Boost Random and OpenMP

Question

I'm getting a "bus error" from an OpenMP parallel section of code. I recreated a simple version of my problem below. The code essentially makes many calls to the function uniform_distribution, which draws an integer between 0 and 20000 using Boost's uniform_int_distribution.

This post warns of two threads accessing the same object. I'm guessing that's eng in my case. (Unfortunately I don't know how to write "an appropriate mutex wrapper", as that post suggests).

A possible dirty solution I thought of was to create a local eng inside the #pragma for loop and to pass that as an argument to uniform_distribution. I don't like this idea because in my real code, I'm calling many functions, and passing a local eng would be cumbersome. Also, my concern is that different threads will generate the same random number sequence if I declare eng inside uniform_distribution. So I have two requirements: How do I parallelize in a way that

Each thread is generating probabilistically independent draws from other threads?
No race conditions occur on the RNG?

Thanks; any help is warmly appreciated.

#include <omp.h>
#include <boost/random/uniform_int_distribution.hpp>

boost::random::mt19937  eng;

int uniform_distribution(int rangeLow, int rangeHigh) {
    boost::random::uniform_int_distribution<int> unirv(rangeLow, rangeHigh);
    return unirv(eng);
}
int main()
{  
    # pragma omp parallel for private(eng)
    for (int bb=0; bb<10000; bb++)
        for (int i=0; i<20000; i++)
             int a = uniform_distribution(0,20000);

    return 0;
}

minjang · Answer 1 · 2013-03-19T19:14:23.560

3

When you parallelize some code, you must consider the shared resource, which can cause data races, in turn, eventually may break your program. (Note: not all data races will break your program.)

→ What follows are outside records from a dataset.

/-- On legal register lengths an action of the aperture goes on, but for the CMD write at which the model faults. -/
theorem act_completes_of_shaped {s : State} {a : Action} (hs : s.Shaped = true) (ho : a ≠ .outside)
    (hf : a.hits .cmd s.faultsAtIssue = false) : ∃ t, s.act a = .next t := by
  cases a with
  | write q d =>
    have hd : q = .cmd → State.faultsAtIssue { s with resp := some .okay } d = false := fun hq => by
      subst hq
      exact hf
    exact writeTarget_completes hd
  | complete => exact engineStep_completes hs
  | outside => exact absurd rfl ho
  | _ => exact ⟨_, rfl⟩

/-- The CMD write at which the model faults is that fault (R46, R104). -/
theorem act_faults {s : State} {a : Action} (hf : a.hits .cmd s.faultsAtIssue = true) :
    s.act a = .fault .undefOperand := by
  obtain ⟨d, rfl, hd⟩ := Action.eq_write_of_hits hf
  exact writeCommand_faults (s := { s with resp := some .okay }) hd

/-- Settles O50: the next event as the port decodes it is the faulting CMD write, or an action that goes on. -/
theorem nothingElseStops : Obligations.NothingElseStops := by
  intro s h hin
  obtain ⟨hs, -⟩ := (inv_iff s).mp h
  rw [State.faultsNext, isWriteTo_eq_hits, step_eq_act]
  exact ⟨act_faults (s := s.taken), act_completes_of_shaped (s := s.taken) hs (action_ne_outside hin)⟩

end Sys2Proof.Machine

/-! ### Reset (70_reset_and_hazards.md): the platform's hard reset, and the CTRL write with SRST -/

namespace Sys2Proof.Machine

theorem State.reg_hardReset (s : State) (q : Reg) : s.hardReset.reg q = (State.resetOf s.hw).reg q := by
  cases q <;> rfl

/-- Reset leaves every piece of the spec's state at the value of R49's table, whatever was in flight. -/
theorem atReset_hardReset (s : State) : s.hardReset.AtReset := by
  obtain ⟨⟨hie, hdone, herr, hovr, hwbusy, hcmdreg, hxneg, hyneg, hearly, hpend, hregs⟩, -⟩ := resetTable.1 s.hw
  refine ⟨hie, hdone, herr, hovr, hwbusy, hcmdreg, hxneg, hyneg, hearly, hpend, fun q => ?_⟩
  rw [State.reg_hardReset]
  exact hregs q

theorem step_hardReset {s : State} {rest : List Event} (h : s.schedule = .hardReset :: rest) :
    step s = .next { s with schedule := rest }.hardReset :=
  step_of_cons h

/-- A CTRL write with SRST resets, and its answer is OKAY (R26, R202). -/
theorem step_softReset {s : State} {d : Word} {rest : List Event} (h : s.schedule = hostWR s.hw 0x008 d :: rest)
    (hd : d.getLsbD 1 = true) : step s = .next { s with schedule := rest, resp := some .okay }.hardReset := by
  obtain ⟨-, h'⟩ | ⟨hd', -⟩ := writeCtrl_cases { s with schedule := rest, resp := some .okay } d
  · exact (step_hostWR h rfl).trans (congrArg _ h')
  · cases hd.symm.trans hd'

/-- Settles O47: `State.hardReset` after the event is taken off the schedule, and R49's table. -/
theorem hardResetStep : Obligations.HardResetStep := fun _ _ h =>
  ⟨_, step_hardReset h, atReset_hardReset _, rfl, rfl, rfl⟩

/-- Settles O48: both resets are `State.hardReset`, and differ in the port's answer only. -/
theorem softResetStep : Obligations.SoftResetStep := fun _ _ _ h hd =>
  ⟨_, _, step_softReset h hd, atReset_hardReset _, rfl, step_hardReset rfl, rfl⟩

end Sys2Proof.Machine

/-! ### UNDEF operands (10_state.md section 4): the hardware's reading of an issue and a completion, and the record -/

namespace Sys2Proof.Machine

/-! #### The issue that goes on (log 5, log 15) -/

theorem issue_of_undef_goesOn {s : State} {i : Instr} (hd : s.operandsDefined i = false)
    (ho : s.onUndef = .hardwareGoesOn) : s.issue i = .next ((s.acceptCommand (encode i)).issueUndef i) := by
  simp [State.issue, hd, ho]

theorem usesModulus_of_undefRefused {s : State} {i : Instr} (h : s.undefRefused i = true) : usesModulus i = true := by
  simp only [State.undefRefused, Bool.and_eq_true] at h
  exact h.1

/-- An issue that meets an UNDEF operand word leaves the command in flight, or ended with INVALID_MODULUS if it uses N. -/
theorem issueUndef_ends (s : State) (i : Instr) :
    ((s.issueUndef i).pend = some i ∧ (s.issueUndef i).done = false ∧ (s.issueUndef i).errcode = .noError) ∨
      (usesModulus i = true ∧ (s.issueUndef i).pend = none ∧ (s.issueUndef i).done = true ∧
        (s.issueUndef i).errcode = .invalidModulus) := by
  cases hr : s.undefRefused i
  · exact .inl (by simp [hr])
  · exact .inr ⟨usesModulus_of_undefRefused hr, by simp [hr]⟩

/-- A wholly defined modulus that is 0 is refused for certain (R173, log 15). -/
theorem issueUndef_invalidModulus {s : State} {i : Instr} (hu : usesModulus i = true) (hn : s.regDefined .n = true)
    (h0 : s.val .n = 0) : (s.issueUndef i).errcode = .invalidModulus := by
  simp [State.undefRefused, hu, hn, h0]

/-- Settles O11: the issue is `State.issueUndef` of the accepted command, whose two ends are those stated. -/
theorem undefOperandIssueGoesOn : Obligations.UndefOperandIssueGoesOn := by
  intro s i hp hd ho
  exact ⟨_, (exec_of_idle i hp).trans (issue_of_undef_goesOn hd ho), rfl, rfl, issueUndef_ends _ i,
    issueUndef_invalidModulus (s := s.acceptCommand (encode i)), rfl⟩

/-! #### The completion that goes on (log 16) -/

theorem exec_of_pending_undef {s : State} {i : Instr} (hp : s.pend = some i) (hd : s.operandsDefined i = false) :
    exec i s = .next (s.finishUndef (freeOf i s.hw s.draws)) := by
  rw [exec_of_pending hp]
  simp [State.completeWith, hd]

/-- G, x and y of a free triple are W-bit magnitudes (R46). -/
theorem bezoutResults_freeTriple_fits (p : Params) (c : Nat) : (bezoutResults (freeTriple p c)).fits p = true :=
  freeOf_fits (.extgcd false false) p c

/-- A completion on UNDEF operands that writes a free triple, whatever it does to R and ERRCODE, leaves it in the
registers. -/
theorem holdsTriple_finishUndef (s : State) (r : Option Nat) (err : ErrorCode) :
    (s.finishUndef { bezoutResults (freeTriple s.hw s.draws) with r := r, err := err }).HoldsTriple
      (freeTriple s.hw s.draws) := by
  obtain ⟨-, hg, hx, hy⟩ := (Results.fits_iff ..).mp (bezoutResults_freeTriple_fits s.hw s.draws)
  exact {
    g := wordsValue_resultWords ((fitsWidth_some ..).mp hg) s.g
    x := wordsValue_resultWords ((fitsWidth_some ..).mp hx) s.x
    y := wordsValue_resultWords ((fitsWidth_some ..).mp hy) s.y
    gDefined := wordsDefined_wordsOf ..
    xDefined := wordsDefined_wordsOf ..
    yDefined := wordsDefined_wordsOf ..
    xneg := rfl
    yneg := rfl
    early := rfl }
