-- ==== Sys2Proof/Machine/State.lean ====
section
/-! DEFINITION. The state of the machine (10_state.md rule R20), with program and external memory (20_memory.md), the
outside's inputs (60_exceptions.md rules R503, R505; 70_reset_and_hazards.md rule R540), the faults of 60_exceptions.md
rule R501, and the state after reset (70_reset_and_hazards.md rule R542). -/

namespace Sys2Proof.Machine

/-- A sparse memory: address and content pairs, addresses strictly rising, no entry equal to the content of an unlisted
address. `Mem Byte` is a list of `Host.Cell`. -/
abbrev Mem (α : Type) := List (Nat × α)

/-- One level of the register stack, with the tag of the PUSH that wrote it (R34, R414, D15; log 8). -/
inductive Frame where
  /-- never written since reset (D16) -/
  | unwritten
  /-- written by PUSH HL (R410) -/
  | hl (g c z : Bool) (a h l : Nibble)
  /-- written by PUSH XY (R411) -/
  | xy (ebr cbr x y : Nibble)
  deriving DecidableEq, Repr

/-- What an external reset leaves in the items whose reset value the spec calls unspecified (R542, R543, D16): one value
for each, drawn from outside (log 29). Data RAM nibbles not named keep their content ("may or may not preserve RAM"). -/
structure ResetDraw where
  g : Bool
  mieSaved : Bool
  callStack : Vector Word 32
  ram : List (DataAddr × Nibble)
  deriving DecidableEq, Repr

/-- What the outside does at one instruction boundary (R503, R505, R106, R540; log 13). -/
inductive Input where
  /-- nothing -/
  | quiet
  /-- an interrupt source starts to ask for service -/
  | request (name : Nat)
  /-- an interrupt source stops asking -/
  | withdraw (name : Nat)
  /-- the device's own state moves on its own -/
  | device (dev : Nat)
  /-- a byte of external memory changes on its own -/
  | external (a : Word) (b : Byte)
  /-- reset, "from outside at any instruction boundary or while halted" (R540) -/
  | reset (draw : ResetDraw)
  deriving DecidableEq, Repr

/-- The model-level outcomes of R501. The core has no synchronous exception (R500): each of these stops the model where
the spec gives no effect, and each is safe (the model stops where the hardware may go on). No state is left. -/
inductive Fault where
  /-- raised by the fetch (R142, D2): the word is no instruction of the core. Safe. -/
  | undefinedInstruction (w : Word)
  /-- raised by a fetch, by HALT's look at the next word, by MOVHB and MOVLB (R74, D3). Safe. -/
  | unimplementedPM (a : Word)
  /-- raised by an access to data RAM outside RAM_IMPL (R80, R81, D4). Safe. -/
  | unimplementedDM (a : DataAddr)
  /-- raised by an access to 000H..0F1H for which PERIPH has no device model (R80, R81, D5). Safe. -/
  | unimplementedSFR (a : DataAddr)
  /-- raised by MOVXB when external memory is absent or a is outside XM_IMPL (R76, D6). Safe. -/
  | unimplementedXM (a : Word)
  /-- raised by CAL, LCAL and interrupt entry with SP = 1FH and STACK_WRAP = fault (R35, D13). Safe. -/
  | stackOverflowCall
  /-- raised by RT, RTI, RTNMI with SP = 00H and STACK_WRAP = fault (R35, D13). Safe. -/
  | stackUnderflowCall
  /-- raised by PUSH with RSP = 0FH and STACK_WRAP = fault (R35, D14). Safe. -/
  | stackOverflowRegister
  /-- raised by POP with RSP = 0H and STACK_WRAP = fault (R35, D14). Safe. -/
  | stackUnderflowRegister
  /-- raised by a two-nibble transfer with the pair at 0FFH and BYTE_XFER_WRAP = fault (R382, D21). Safe. -/
  | byteTransferWrap (ea : DataAddr)
  /-- raised by JMP cadr12 and CAL cadr12 at an address ending 0FFFH, PAGE_BITS_AT_FFF = refuse (R431, D18). Safe. -/
  | pageEdgeJump (pc : Word)
  /-- raised by MSA with HAS_MELODY = false (R483, D7). Safe. -/
  | melodyAbsent (pc : Word)
  /-- raised by HALT when the next word is not 0000H and HALT_NOP_CHECK = refuse (R484, D30). Safe. -/
  | haltWithoutNop (pc : Word)
  deriving DecidableEq, Repr

/-- Why the model gives an instruction no meaning. -/
inductive Refusal where
  /-- raised by an arm of exec whose instruction has no meaning yet; no arm does. Safe. -/
  | notModelled (mnemonic : String)
  deriving DecidableEq, Repr

/-- The state. The first group is R20's, field by field; the second is memory outside the core; the third is the model's
own (INVENTORY.md). -/
structure State where
  /-- accumulator (R21) -/
  a : Nibble
  /-- carry flag (R25) -/
  c : Bool
  /-- zero flag (R25) -/
  z : Bool
  /-- G flag (R26) -/
  g : Bool
  /-- master interrupt enable (R29) -/
  mie : Bool
  /-- working register H, 0FCH (R22) -/
  h : Nibble
  /-- working register L, 0FBH (R22) -/
  l : Nibble
  /-- working register X, 0FAH (R22) -/
  x : Nibble
  /-- working register Y, 0F9H (R22) -/
  y : Nibble
  /-- current bank register, 0FDH (R23) -/
  cbr : Nibble
  /-- extra bank register, 0FEH (R23) -/
  ebr : Nibble
  /-- address register nibble, bits 3..0, 0F2H (R24) -/
  ra0 : Nibble
  /-- address register nibble, bits 7..4, 0F3H (R24) -/
  ra1 : Nibble
  /-- address register nibble, bits 11..8, 0F4H (R24) -/
  ra2 : Nibble
  /-- address register nibble, bits 15..12, 0F5H (R24) -/
  ra3 : Nibble
  /-- program counter: the address of the next instruction (R31, R11) -/
  pc : Word
  /-- call stack pointer (R33) -/
  sp : BitVec 5
  /-- register stack pointer, 0F6H (R34) -/
  rsp : BitVec 4
  /-- call stack (R33); a level holds the address to resume at, less 1 (R448, D10) -/
  callStack : Vector Word 32
  /-- register stack (R34, R414) -/
  regStack : Vector Frame 16
  /-- MIE_SAVED (R30) -/
  mieSaved : Bool
  /-- HALTED (R484) -/
  halted : Bool
  /-- data RAM 100H..FFFH (R75) -/
  dm : Mem Nibble
  /-- the device state behind the peripheral SFRs 000H..0F1H (R80, R81; log 12) -/
  dev : Nat
  /-- program memory (R71): the program image of the run -/
  pm : Mem Word
  /-- external memory (R76) -/
  xm : Mem Byte
  /-- the address MSA last handed to the device hook MelodyStart (R483; log 15) -/
  melodyStart : Option Word
  /-- the names of the interrupt sources that ask for service (R503; log 13) -/
  requests : List Nat
  /-- what the outside will do, one entry a step (log 13) -/
  inputs : List Input
  /-- how many free values have been drawn (log 11) -/
  draws : Nat
  /-- the parameters of R6 (log 2) -/
  params : Params
  deriving DecidableEq, Repr

/-- The machine right after reset (R542). DESIGN CHOICE (logs 2 to 8, 11 to 15): parameters at their defaults, and where the
spec gives no value: G and MIE_SAVED 0, call-stack levels 0000H, register-stack levels unwritten, memories with nothing
listed, no request and no input. -/
def State.reset : State where
  a := 0
  c := false
  z := false
  g := false
  mie := false
  h := 0
  l := 0
  x := 0
  y := 0
  cbr := 0
  ebr := 0
  ra0 := 0
  ra1 := 0
  ra2 := 0
  ra3 := 0
  pc := 0x0000
  sp := 0
  rsp := 0
  callStack := Vector.replicate 32 0x0000
  regStack := Vector.replicate 16 .unwritten
  mieSaved := false
  halted := false
  dm := []
  dev := 0
  pm := []
  xm := []
  melodyStart := none
  requests := []
  inputs := []
  draws := 0
  params := Params.defaults

end Sys2Proof.Machine
end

In your case, as you expected correctly, eng is the shared by two or more threads, which must be avoided for the correct execution.

A solution for your case is privatization: making a per-thread copy for the shared resources. You need to create a separate copy of eng.

There are a number of way to do privatization for eng:

(1) Try to use threadprivate directive (link): For example, #pragma omp threadprivate(eng). However, some compilers may not support non-POD structures for this directive.

(2) In case where threadprivate is not available, use an array of eng and access with thread id: declare such as eng[MAX_THREAD]. Then, access with thread id: eng[omp_get_thread()].

However, the second solution needs to consider false sharing, which can severely hurt the performance. It's best to guarantee each item in eng[MAX_THREAD] is allocated on separate cache line boundary, which is typically 64-byte in modern desktop CPUs. There are also several ways to avoid false sharing. The simplest solution would be using padding: e.g., char padding[x] in a struct that holds eng.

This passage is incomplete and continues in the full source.